— REQUIRED ACTION —
Among the records that follow, find each line holding the word "tachos" and copy it.

— DATA TO USE —
=-=-=-=-=

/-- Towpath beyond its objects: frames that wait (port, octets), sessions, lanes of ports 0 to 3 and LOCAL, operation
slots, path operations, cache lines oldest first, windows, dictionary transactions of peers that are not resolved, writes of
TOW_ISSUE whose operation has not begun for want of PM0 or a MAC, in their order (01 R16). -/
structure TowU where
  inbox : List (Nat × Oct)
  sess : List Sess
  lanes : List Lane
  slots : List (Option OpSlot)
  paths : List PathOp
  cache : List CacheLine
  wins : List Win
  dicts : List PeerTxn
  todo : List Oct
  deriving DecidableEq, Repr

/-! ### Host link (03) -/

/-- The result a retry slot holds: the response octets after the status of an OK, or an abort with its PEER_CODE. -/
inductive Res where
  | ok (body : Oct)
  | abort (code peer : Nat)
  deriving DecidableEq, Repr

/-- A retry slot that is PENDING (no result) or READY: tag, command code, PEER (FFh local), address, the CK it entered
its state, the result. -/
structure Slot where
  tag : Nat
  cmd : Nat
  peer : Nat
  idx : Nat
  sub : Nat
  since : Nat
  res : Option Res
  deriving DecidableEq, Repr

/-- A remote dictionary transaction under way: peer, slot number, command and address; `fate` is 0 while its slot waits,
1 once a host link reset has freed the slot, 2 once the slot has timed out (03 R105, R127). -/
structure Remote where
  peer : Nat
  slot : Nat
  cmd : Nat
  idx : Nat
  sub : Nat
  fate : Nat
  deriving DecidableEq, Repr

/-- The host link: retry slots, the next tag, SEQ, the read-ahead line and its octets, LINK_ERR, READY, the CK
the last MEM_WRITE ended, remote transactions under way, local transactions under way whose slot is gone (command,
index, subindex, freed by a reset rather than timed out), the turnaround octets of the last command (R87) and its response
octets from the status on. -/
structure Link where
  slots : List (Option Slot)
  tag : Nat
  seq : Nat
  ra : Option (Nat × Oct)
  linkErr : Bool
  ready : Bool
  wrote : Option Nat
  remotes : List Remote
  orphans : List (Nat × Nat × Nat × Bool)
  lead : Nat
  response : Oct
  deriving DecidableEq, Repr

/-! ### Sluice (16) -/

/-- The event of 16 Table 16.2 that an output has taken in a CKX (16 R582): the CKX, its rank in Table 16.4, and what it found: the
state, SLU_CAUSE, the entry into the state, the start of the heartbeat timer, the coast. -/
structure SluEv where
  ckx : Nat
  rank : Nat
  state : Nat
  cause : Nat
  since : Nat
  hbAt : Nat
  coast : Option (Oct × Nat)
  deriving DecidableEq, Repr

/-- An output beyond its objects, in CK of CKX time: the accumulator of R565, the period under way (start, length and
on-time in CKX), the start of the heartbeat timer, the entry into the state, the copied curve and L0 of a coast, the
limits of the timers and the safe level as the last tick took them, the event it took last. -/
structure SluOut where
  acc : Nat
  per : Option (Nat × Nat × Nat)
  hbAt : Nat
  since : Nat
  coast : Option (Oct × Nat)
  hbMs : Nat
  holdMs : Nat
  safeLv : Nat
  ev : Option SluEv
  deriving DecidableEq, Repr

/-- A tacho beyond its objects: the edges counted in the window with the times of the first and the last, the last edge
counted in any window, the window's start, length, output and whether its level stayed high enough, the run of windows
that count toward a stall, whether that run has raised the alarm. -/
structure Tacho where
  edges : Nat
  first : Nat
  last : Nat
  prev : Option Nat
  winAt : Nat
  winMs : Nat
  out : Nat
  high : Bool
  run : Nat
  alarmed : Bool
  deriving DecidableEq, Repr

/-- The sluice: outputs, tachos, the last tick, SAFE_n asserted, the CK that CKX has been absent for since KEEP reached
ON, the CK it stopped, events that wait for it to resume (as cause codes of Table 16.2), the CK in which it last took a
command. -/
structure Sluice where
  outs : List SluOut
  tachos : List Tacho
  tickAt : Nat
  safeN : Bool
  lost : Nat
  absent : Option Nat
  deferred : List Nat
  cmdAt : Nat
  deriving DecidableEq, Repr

=-=-=-=-=

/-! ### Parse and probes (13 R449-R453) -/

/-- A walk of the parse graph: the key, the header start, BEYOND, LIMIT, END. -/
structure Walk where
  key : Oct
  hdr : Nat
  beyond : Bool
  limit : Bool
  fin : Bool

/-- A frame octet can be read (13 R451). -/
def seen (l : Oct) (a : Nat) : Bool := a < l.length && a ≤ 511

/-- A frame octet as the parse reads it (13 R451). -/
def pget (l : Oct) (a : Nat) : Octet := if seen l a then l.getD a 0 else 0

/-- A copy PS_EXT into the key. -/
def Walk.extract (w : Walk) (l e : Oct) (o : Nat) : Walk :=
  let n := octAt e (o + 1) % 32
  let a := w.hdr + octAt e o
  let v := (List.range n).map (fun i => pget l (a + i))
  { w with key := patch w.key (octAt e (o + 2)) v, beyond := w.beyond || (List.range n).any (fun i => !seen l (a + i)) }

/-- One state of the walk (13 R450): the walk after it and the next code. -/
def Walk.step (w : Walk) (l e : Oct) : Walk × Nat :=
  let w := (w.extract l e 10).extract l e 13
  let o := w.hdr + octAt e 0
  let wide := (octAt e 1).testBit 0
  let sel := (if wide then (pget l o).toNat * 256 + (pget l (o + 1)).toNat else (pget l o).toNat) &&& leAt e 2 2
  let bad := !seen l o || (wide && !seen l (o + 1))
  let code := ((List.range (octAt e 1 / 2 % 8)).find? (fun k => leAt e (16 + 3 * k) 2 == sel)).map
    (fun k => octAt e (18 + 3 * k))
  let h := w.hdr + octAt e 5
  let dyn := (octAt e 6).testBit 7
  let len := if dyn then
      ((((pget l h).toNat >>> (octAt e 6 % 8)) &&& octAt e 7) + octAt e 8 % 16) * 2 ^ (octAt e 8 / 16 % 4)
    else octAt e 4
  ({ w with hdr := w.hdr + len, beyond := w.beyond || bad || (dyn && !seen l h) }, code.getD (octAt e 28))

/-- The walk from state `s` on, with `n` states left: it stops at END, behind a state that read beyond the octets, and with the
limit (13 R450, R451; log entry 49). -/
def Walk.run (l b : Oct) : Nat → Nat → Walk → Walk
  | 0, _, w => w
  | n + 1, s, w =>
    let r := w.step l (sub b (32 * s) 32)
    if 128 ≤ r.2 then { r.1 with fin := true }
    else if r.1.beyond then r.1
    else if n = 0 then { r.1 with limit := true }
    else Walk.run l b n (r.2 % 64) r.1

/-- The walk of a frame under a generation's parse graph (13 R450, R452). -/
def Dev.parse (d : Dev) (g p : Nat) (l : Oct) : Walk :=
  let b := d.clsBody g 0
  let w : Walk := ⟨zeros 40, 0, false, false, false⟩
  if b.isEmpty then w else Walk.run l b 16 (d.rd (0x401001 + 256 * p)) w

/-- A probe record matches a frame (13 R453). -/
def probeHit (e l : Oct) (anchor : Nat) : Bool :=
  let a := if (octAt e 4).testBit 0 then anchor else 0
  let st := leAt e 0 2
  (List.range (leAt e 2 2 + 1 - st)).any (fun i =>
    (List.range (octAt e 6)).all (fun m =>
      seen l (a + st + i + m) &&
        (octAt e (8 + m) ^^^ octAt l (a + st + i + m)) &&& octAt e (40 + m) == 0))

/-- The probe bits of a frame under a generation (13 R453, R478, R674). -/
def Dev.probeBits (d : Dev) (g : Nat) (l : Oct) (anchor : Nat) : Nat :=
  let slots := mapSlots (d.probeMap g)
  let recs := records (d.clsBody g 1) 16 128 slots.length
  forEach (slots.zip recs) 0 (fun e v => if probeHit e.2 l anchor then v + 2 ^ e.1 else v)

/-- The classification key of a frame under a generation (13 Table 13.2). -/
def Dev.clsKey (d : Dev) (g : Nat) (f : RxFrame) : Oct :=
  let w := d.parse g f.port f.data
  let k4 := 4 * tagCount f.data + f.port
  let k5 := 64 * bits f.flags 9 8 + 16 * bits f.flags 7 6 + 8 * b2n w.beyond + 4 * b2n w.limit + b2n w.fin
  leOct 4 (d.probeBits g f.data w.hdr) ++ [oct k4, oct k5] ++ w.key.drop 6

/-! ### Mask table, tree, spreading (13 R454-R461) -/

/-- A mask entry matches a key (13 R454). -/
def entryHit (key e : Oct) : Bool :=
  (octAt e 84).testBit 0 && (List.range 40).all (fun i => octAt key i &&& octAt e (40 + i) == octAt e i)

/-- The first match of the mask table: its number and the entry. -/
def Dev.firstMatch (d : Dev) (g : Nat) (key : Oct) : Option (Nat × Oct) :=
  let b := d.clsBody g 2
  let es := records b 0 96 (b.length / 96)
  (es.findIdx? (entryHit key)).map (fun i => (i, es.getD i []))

=-=-=-=-=

— TASK RESPONSE —
/-- The sluice: outputs, tachos, the last tick, SAFE_n asserted, the CK that CKX has been absent for since KEEP reached
  tachos : List Tacho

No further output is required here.